Work instruction
Transcribe the data below verbatim from the line with "resolve_cmd s.params" to the line with "The engine completes". Include both of those lines.

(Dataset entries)
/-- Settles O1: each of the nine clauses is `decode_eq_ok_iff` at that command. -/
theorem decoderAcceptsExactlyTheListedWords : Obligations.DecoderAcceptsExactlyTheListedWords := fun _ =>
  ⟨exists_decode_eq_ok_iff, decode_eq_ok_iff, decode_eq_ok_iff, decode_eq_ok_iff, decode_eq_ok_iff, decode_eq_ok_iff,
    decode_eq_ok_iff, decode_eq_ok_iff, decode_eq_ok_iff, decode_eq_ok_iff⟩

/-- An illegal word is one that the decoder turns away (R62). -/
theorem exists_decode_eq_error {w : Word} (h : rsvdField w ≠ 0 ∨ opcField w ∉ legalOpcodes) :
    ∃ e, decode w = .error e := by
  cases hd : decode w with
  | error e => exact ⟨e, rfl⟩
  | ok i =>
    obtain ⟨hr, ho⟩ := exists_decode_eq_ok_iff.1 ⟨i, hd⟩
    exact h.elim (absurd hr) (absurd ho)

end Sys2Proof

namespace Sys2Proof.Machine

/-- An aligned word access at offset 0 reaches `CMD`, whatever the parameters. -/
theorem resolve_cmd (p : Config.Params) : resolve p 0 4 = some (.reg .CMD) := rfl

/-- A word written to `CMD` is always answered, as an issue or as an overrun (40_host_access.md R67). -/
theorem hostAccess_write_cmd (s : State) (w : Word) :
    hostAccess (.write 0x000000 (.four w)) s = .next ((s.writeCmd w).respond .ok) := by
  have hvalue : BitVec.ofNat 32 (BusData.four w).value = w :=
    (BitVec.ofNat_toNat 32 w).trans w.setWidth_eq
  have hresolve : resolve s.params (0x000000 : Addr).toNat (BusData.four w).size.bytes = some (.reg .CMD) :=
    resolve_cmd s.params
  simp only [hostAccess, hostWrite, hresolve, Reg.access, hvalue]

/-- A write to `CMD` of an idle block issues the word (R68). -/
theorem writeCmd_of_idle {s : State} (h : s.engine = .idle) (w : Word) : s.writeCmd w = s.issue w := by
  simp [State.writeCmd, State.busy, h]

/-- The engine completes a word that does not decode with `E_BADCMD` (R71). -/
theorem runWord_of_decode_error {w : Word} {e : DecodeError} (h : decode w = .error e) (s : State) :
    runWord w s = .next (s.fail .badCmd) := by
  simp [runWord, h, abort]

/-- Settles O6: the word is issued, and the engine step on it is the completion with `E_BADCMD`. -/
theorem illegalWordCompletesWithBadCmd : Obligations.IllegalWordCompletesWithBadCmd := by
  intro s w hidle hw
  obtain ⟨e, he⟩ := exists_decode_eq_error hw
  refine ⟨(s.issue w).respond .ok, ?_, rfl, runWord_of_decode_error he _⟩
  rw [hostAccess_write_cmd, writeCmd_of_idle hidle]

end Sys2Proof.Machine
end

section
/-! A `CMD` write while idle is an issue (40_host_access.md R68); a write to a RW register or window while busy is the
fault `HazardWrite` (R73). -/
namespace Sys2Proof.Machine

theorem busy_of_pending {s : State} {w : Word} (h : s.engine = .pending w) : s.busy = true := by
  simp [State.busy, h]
* * *
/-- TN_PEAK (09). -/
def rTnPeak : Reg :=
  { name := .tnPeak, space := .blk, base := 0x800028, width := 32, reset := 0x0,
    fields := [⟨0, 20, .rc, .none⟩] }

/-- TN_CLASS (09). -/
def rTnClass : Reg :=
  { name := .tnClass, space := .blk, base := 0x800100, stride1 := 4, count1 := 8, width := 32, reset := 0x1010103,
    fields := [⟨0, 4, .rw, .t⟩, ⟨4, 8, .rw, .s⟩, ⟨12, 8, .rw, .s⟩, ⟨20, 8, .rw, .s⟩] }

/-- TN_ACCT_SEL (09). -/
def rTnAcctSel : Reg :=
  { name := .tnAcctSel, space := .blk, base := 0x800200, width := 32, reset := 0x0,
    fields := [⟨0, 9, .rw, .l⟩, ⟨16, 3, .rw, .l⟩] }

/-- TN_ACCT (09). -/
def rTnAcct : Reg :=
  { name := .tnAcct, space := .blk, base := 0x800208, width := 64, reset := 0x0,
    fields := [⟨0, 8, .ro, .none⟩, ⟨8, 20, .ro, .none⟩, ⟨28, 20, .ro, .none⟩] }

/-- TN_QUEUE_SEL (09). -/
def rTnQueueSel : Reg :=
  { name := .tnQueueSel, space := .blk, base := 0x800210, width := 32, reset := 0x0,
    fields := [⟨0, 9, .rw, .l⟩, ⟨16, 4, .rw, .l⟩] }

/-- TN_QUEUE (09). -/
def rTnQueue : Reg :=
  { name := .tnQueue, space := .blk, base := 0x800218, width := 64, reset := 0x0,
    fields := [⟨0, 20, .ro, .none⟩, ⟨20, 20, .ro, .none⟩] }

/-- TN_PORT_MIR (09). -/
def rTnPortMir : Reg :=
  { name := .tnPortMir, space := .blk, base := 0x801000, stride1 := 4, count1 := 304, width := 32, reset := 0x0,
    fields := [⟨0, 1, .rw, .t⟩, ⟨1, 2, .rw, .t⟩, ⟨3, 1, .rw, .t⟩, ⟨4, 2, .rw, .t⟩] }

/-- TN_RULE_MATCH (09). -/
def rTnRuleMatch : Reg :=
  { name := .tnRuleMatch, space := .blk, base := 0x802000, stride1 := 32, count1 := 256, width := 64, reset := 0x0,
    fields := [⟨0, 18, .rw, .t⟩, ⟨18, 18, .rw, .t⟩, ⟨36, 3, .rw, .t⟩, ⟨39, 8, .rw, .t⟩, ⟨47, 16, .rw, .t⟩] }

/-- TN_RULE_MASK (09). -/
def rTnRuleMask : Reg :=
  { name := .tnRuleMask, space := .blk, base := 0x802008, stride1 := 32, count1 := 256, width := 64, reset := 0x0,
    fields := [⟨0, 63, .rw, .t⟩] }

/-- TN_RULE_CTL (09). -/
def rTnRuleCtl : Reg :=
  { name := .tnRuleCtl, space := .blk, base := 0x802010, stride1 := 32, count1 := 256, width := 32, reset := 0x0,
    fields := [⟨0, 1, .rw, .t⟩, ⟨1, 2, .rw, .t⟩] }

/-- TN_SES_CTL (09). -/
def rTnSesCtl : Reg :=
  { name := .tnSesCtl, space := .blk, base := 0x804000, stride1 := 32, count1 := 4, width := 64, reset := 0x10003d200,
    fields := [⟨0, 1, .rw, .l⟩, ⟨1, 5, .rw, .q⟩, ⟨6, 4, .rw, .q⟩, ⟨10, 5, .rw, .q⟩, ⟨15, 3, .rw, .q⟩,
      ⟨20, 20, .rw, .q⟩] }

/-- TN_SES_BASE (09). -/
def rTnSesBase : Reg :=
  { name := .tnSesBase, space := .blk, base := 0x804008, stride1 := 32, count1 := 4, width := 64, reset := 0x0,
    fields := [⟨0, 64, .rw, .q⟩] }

Response
    resolve_cmd s.params
  simp only [hostAccess, hostWrite, hresolve, Reg.access, hvalue]

/-- A write to `CMD` of an idle block issues the word (R68). -/
theorem writeCmd_of_idle {s : State} (h : s.engine = .idle) (w : Word) : s.writeCmd w = s.issue w := by
  simp [State.writeCmd, State.busy, h]

/-- The engine completes a word that does not decode with `E_BADCMD` (R71). -/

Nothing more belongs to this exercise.